In fact Attenborough himself – although he managed the finances of a major TV network for five years – makes a personal virtue of not being a business guy. Nevertheless, he has enormous appeal. I’ve met him and he’s even better in the flesh than on screen. Today he’s an old man, and yet he’s courageous and gracious enough to show the vulnerability of age.
For my desert island, I’d pick Attenborough any day.
Finally, Persona.
“Who to be” sounds like a redundant question for most of the determined, ambitious executives who’ve finally made it to the C-suite.
They know exactly who they are, or should do: most likely they’ve been coached, mentored, counselled and groomed for the top spot. Executive search experts and HR gurus have submitted them to every known form of psychometric testing. How could they fail to know?
But whatever they know for themselves, they must project those certainties to lesser mortals; employees, customers, stakeholders. They must breathe confidence, wisdom, inspiration – and the whole raft of shared values on which their brands (both personal and corporate) are built. They must explain what they believe in and ask others to follow them into the future.

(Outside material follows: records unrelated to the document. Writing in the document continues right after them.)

/-- An instruction that a word of a rule body can hold, as opposed to an event of the part. -/
def Instr.isBody : Instr → Bool
  | .nop _ => true
  | .mov _ _ _ _ => true
  | .movi _ _ => true
  | .movsh _ _ _ => true
  | .add _ _ _ _ _ => true
  | .addi _ _ _ => true
  | .sub _ _ _ _ _ => true
  | .mul _ _ _ _ _ => true
  | .mulh _ _ _ _ _ => true
  | .mulhu _ _ _ _ _ => true
  | .div _ _ _ _ _ => true
  | .divu _ _ _ _ _ => true
  | .rem _ _ _ _ _ => true
  | .remu _ _ _ _ _ => true
  | .and _ _ _ _ _ => true
  | .andi _ _ _ => true
  | .or _ _ _ _ _ => true
  | .ori _ _ _ => true
  | .xor _ _ _ _ _ => true
  | .xori _ _ _ => true
  | .shl _ _ _ _ _ => true
  | .shli _ _ _ => true
  | .shr _ _ _ _ _ => true
  | .shri _ _ _ => true
  | .sar _ _ _ _ _ => true
  | .sari _ _ _ => true
  | .rol _ _ _ _ _ => true
  | .clz _ _ _ _ => true
  | .ctz _ _ _ _ => true
  | .popc _ _ _ _ => true
  | .min _ _ _ _ _ => true
  | .max _ _ _ _ _ => true
  | .minu _ _ _ _ _ => true
  | .maxu _ _ _ _ _ => true
  | .addsat _ _ _ _ _ => true
  | .subsat _ _ _ _ _ => true
  | .seq _ _ _ _ _ => true
  | .sne _ _ _ _ _ => true
  | .slt _ _ _ _ _ => true
  | .sltu _ _ _ _ _ => true
  | .sle _ _ _ _ _ => true
  | .sleu _ _ _ _ _ => true
  | .sel _ _ _ _ _ => true
  | .sext _ _ _ => true
  | .zext _ _ _ => true
  | .bfx _ _ _ => true
  | .bfi _ _ _ _ _ => true
  | .xyadr _ _ _ _ _ => true
  | .reladr _ _ _ _ _ => true
  | .myxy _ _ _ => true
  | .adrx _ _ _ => true
  | .adrchk _ _ _ _ _ => true
  | .vmov _ _ _ _ => true
  | .vbcast _ _ _ _ => true
  | .vperm _ _ _ _ _ => true
  | .vextr _ _ _ => true
  | .vins _ _ _ => true
  | .vaddF32 _ _ _ _ _ => true
  | .vsubF32 _ _ _ _ _ => true
  | .vmulF32 _ _ _ _ _ => true
  | .vfmaF32 _ _ _ _ _ => true
  | .vminF32 _ _ _ _ _ => true
  | .vmaxF32 _ _ _ _ _ => true
  | .vaddF64 _ _ _ _ _ => true
  | .vsubF64 _ _ _ _ _ => true
  | .vmulF64 _ _ _ _ _ => true
  | .vfmaF64 _ _ _ _ _ => true
  | .vaddBf16 _ _ _ _ _ => true
  | .vmulBf16 _ _ _ _ _ => true
  | .vdot2Bf16 _ _ _ _ _ => true
  | .vabsF32 _ _ _ _ => true
  | .vnegF32 _ _ _ _ => true
  | .vrcpF32 _ _ _ _ => true
  | .vrsqF32 _ _ _ _ => true
  | .vsqrtF32 _ _ _ _ => true
  | .vexp2F32 _ _ _ _ => true
  | .vlog2F32 _ _ _ _ => true
  | .vtanhF32 _ _ _ _ => true
  | .vceqF32 _ _ _ _ _ => true
  | .vcltF32 _ _ _ _ _ => true
  | .vcleF32 _ _ _ _ _ => true
  | .vsel _ _ _ _ _ => true
  | .viadd _ _ _ _ _ => true
  | .visub _ _ _ _ _ => true
  | .vimul _ _ _ _ _ => true
  | .vand _ _ _ _ _ => true
  | .vor _ _ _ _ _ => true
  | .vxor _ _ _ _ _ => true
  | .vshl _ _ _ _ _ => true
  | .vshr _ _ _ _ _ => true
  | .vsar _ _ _ _ _ => true
  | .vimin _ _ _ _ _ => true
  | .vimax _ _ _ _ _ => true
  | .viceq _ _ _ _ _ => true
  | .viclt _ _ _ _ _ => true
  | .viaddsatI8 _ _ _ _ _ => true
  | .vrsumF32 _ _ _ _ => true
  | .vrmaxF32 _ _ _ _ => true
  | .vrsumI32 _ _ _ _ => true
  | .vmset _ => true
  | .vmget _ _ _ => true
  | .vshiftl _ _ _ => true
  | .vscanF32 _ _ _ _ => true
  | .cvt _ _ _ => true
  | .vcvt _ _ _ => true
  | .vpack _ _ _ => true
  | .vunpk _ _ _ => true
  | .vscale _ _ _ _ _ => true
  | .vscalex _ _ _ _ _ => true
  | .bsinit _ _ _ _ _ => true
  | .bspeek _ _ _ => true
  | .bsget _ _ _ => true
  | .bsskip _ _ => true
  | .bshuf _ _ _ _ => true
  | .bsput _ _ _ _ => true
  | .bsflush _ _ => true
  | .bsstat _ _ _ => true
  | .fclass _ _ _ _ _ => true
  | .abort _ => true
  | .abortz _ _ => true
  | .abortnz _ _ => true
  | .ruleon _ => true
  | .ruleoff _ => true
  | .rulemask _ _ _ _ _ => true
  | .raborts _ _ _ _ _ => true
  | .ctxend _ => true
  | .ctxyield _ => true
  | .tset _ => true
  | .tclr _ => true
  | .tffr _ _ _ _ => true
  | .tany _ _ _ _ => true
  | .tall _ _ _ _ => true
  | .tmask _ _ _ _ _ => true
  | .fence _ => true
  | .trap _ => true
  | .tret _ _ _ => true
  | .csrr _ _ => true
  | .csrw _ _ _ => true
  | .mcrd _ _ _ _ => true
  | .cntrd _ _ _ _ => true
  | .cntclr _ _ => true
  | .errinj _ _ _ _ => true
  | .timerd _ _ _ _ => true
  | .roundrd _ _ _ => true
  | .fmtmode _ _ _ _ => true
  | .ld _ _ _ _ _ _ => true
  | .st _ _ _ _ _ => true
  | .stn _ _ _ _ _ => true
  | .vld _ _ _ _ _ => true
  | .vst _ _ _ _ _ => true
  | .vldx _ _ _ _ _ _ _ _ => true
  | .vstx _ _ _ _ _ _ _ => true
  | .rld _ _ _ _ _ => true
  | .rst _ _ _ _ _ _ _ => true
  | .rvld _ _ _ _ => true
  | .rvst _ _ _ _ _ _ => true
  | .amoAdd _ _ _ _ _ _ _ => true
  | .amoMin _ _ _ _ _ _ _ => true
  | .amoMax _ _ _ _ _ _ _ => true
  | .amoMinu _ _ _ _ _ _ _ => true
  | .amoMaxu _ _ _ _ _ _ _ => true
  | .amoAnd _ _ _ _ _ _ _ => true
  | .amoOr _ _ _ _ _ _ _ => true
  | .amoXor _ _ _ _ _ _ _ => true
  | .amoSwap _ _ _ _ _ _ _ => true
  | .amoCas _ _ _ _ _ _ _ _ => true
  | .amoFaddF32 _ _ _ _ _ _ _ => true
  | .amoFaddBf16 _ _ _ _ _ _ _ => true
  | .stream _ _ _ _ _ _ => true
  | .strctlUnbind _ _ => true
  | .strctlPause _ _ => true
  | .strctlResume _ _ => true
  | .strctlDrain _ _ _ => true
  | .cpy _ _ _ _ _ => true
  | .cpy2 _ _ _ => true
  | .publish _ _ _ _ => true
  | .pfetch _ _ _ _ => true
  | .mma _ _ _ _ _ _ _ _ _ _ _ _ => true
  | .mmaz _ _ _ _ _ _ _ _ _ _ _ _ => true
  | .mmat _ _ _ _ _ _ _ _ _ _ _ _ => true
  | .mmai8 _ _ _ _ _ _ _ _ _ _ _ _ => true
  | .mmamx _ _ _ _ _ _ _ _ _ _ _ _ => true
  | .accrd _ _ _ _ _ _ _ => true
  | .accwr _ _ _ _ _ _ => true
  | .accz _ _ _ => true
  | .epicfg _ _ _ => true
  | .abftcfg _ _ _ => true
  | .bqstat _ _ _ _ _ => true
  | .bar _ _ _ => true
  | .bart _ _ _ _ => true
  | .red _ _ _ _ _ _ => true
  | .pairx _ _ _ => true
  | .sluice _ => true
  | .hfwd _ => true
  | .bandrd _ _ _ _ => true
  | .toffrd _ _ _ _ => true
  | .vfreq _ _ _ _ => true
  | .weir _ _ _ _ => true
  | .rsvld _ _ _ _ _ _ => true
  | .rsvcfgPart _ _ _ _ => true
  | .rsvcfgDrop _ _ _ _ => true
  | .cgsend _ _ _ _ _ _ _ _ _ => true
  | .cgrant _ _ => true
  | .cgwake _ _ _ => true
  | .cgrel _ _ => true
  | .cgcfgFilter _ _ => true
  | .cgcfgPort _ _ => true
  | .cgcfgDepth _ _ => true
  | .cgstat _ _ _ _ _ => true
  | .eos _ _ => true
  | .cfgswap _ _ _ _ => true
  | .gbar _ _ => true
  | .statred _ _ _ _ => true
  | .qstat _ _ _ _ _ => true
  | .xstr _ _ _ => true
  | .migrate _ _ _ _ => true
  | .tlbinvPage _ _ _ _ => true
  | .tlbinvQueue _ _ _ => true
  | .tlbinvAll _ _ => true
  | .compattrQuery _ _ _ _ => true
  | .compattrSet _ _ _ _ => true
  | .compattrRecomp _ _ _ _ => true
  | .coll _ _ _ _ => true
  | .routesw _ _ => true
  | .fportQuiesce _ _ _ _ => true
  | .fportTrain _ _ _ _ => true
  | .fportCycle _ _ _ _ => true
  | .fstat _ _ _ _ _ => true
  | .round => false
  | .tretMessageArrival => false
  | .tokenArrival => false
  | .tokenSpill => false
  | .creditReturn => false
  | .replyArrival => false
  | .remoteAccessServe => false
  | .amoPerform => false
  | .publishFlip => false
  | .failedRequest => false
  | .streamFetch => false
  | .streamWrite => false
  | .streamDrainTag => false
  | .copyUnit => false
  | .copyComplete => false
  | .bucketLeak => false
  | .basinGrant => false
  | .basinCommandComplete => false
  | .accrdRowDelivery => false
  | .epilogueRowDelivery => false
  | .slotPinClear => false
  | .flitHop => false
  | .deliveryAck => false
  | .routeClassSwitch => false
  | .coreMapRebind => false
  | .confluenceCombine => false
  | .barrierArrivalLeave => false
  | .barrierArrival => false
  | .barrierCompletionArrival => false
  | .bartTimeout => false
  | .pairHalfArrival => false
  | .pairDeadline => false
  | .pairTimeoutMessage => false
  | .pairAbortMessage => false
  | .trapRecordDelivery => false
  | .recordResend => false
  | .retentionEntry => false
  | .retentionExitStart => false
  | .retentionExitEnd => false
  | .vfRequestApply => false
  | .vfClockResume => false
  | .weirHalve => false
  | .weirDouble => false
  | .timeRecalibration => false
  | .reservoirAccess => false
  | .cacheReplacement => false
  | .rsvldLine => false
  | .rsvldComplete => false
  | .rsvcfgPartApply => false
  | .rsvcfgDropComplete => false
  | .pfetchComplete => false
  | .cascadeBlockLaunch => false
  | .branchReceive => false
  | .retransmitRequest => false
  | .branchForward => false
  | .memberSlotFill => false
  | .memberReemit => false
  | .blockAck => false
  | .voteArrival => false
  | .laserLit => false
  | .laserDark => false
  | .groupEntryWriteApply => false
  | .queueKick => false
  | .queueEnable => false
  | .queueOff => false
  | .packetFetch => false
  | .packetRefetch => false
  | .packetDispatch => false
  | .ageRise => false
  | .packetCompletion => false
  | .launch => false
  | .launchSwapAtQuiescence => false
  | .launchSwapAtCfgswap => false
  | .shadowLoadEnd => false
  | .copy => false
  | .wait => false
  | .waitPoll => false
  | .signal => false
  | .groupload => false
  | .reservoirLoad => false
  | .fabricReconf => false
  | .portCmdQuiesce => false
  | .portCmdTrain => false
  | .portCmdCycle => false
  | .destroy => false
  | .destroyForce => false
  | .record => false
  | .pwrSetCap => false
  | .pwrSetFloor => false
  | .placement => false
  | .preemptDeadline => false
  | .stillSweep => false
  | .sweepResult => false
  | .gangStop => false
  | .gangStopScanOut => false
  | .gangResume => false
  | .gbarCompletion => false
  | .pkgRetireGo => false
  | .rollback => false
  | .comparatorMismatch => false
  | .comparatorTimeout => false
  | .translationWalk => false
  | .pageRequestResponse => false
  | .pfDeadline => false
  | .tlbinvComplete => false
  | .migrationFork => false
  | .migrationCopyLine => false
  | .migrationSwitch => false
  | .migrationRelease => false
  | .hbmWrite => false
  | .hbmRead => false
  | .xstrElement => false
  | .xstrComplete => false
  | .eventWrite => false
  | .pkgEvreplyWrite => false
  | .watchdogDead => false
  | .watchdogSlow => false
  | .powerManagerUpdate => false
  | .startup => false
  | .hostLinkDown => false
  | .hostLinkUp => false
  | .attestReport => false
  | .recoveryFirmware => false
  | .dieVfrWrite => false
  | .cluRouteSwitchRequest => false
  | .fabRouteSwitchRequest => false
  | .registerWrite => false
  | .fabricFlitTransmit => false
  | .fabricFlitReceive => false
  | .replayTimeout => false
  | .laneLock => false
  | .trainTimeout => false
  | .identityArrival => false
  | .verifyTimeout => false
  | .lossOfLock => false
  | .drainDeadline => false
  | .darkTimeExpiry => false
  | .transitForward => false
  | .fdataDelivery => false
  | .fctlArrival => false
  | .flowSwitch => false
  | .collStepStart => false
  | .collStepComplete => false
  | .fenceReleaseTraffic => false
  | .cgwakeArrival => false
  | .secondTierAccess => false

This is the really hard stuff of the “soft stuff.” In The King’s Speech, George VI wins our respect for his dogged persona. We know he’s not brilliant and has been thrust into a job he didn’t want.
In the final scenes, though, we see ordinary men and women listening to his 3rd September 1939 wartime address, ready to follow his example into war, suffering, and ultimate victory.
And all in a broadcast of just 5 minutes, 44 seconds. I hope that finally answers the question about how long is long enough.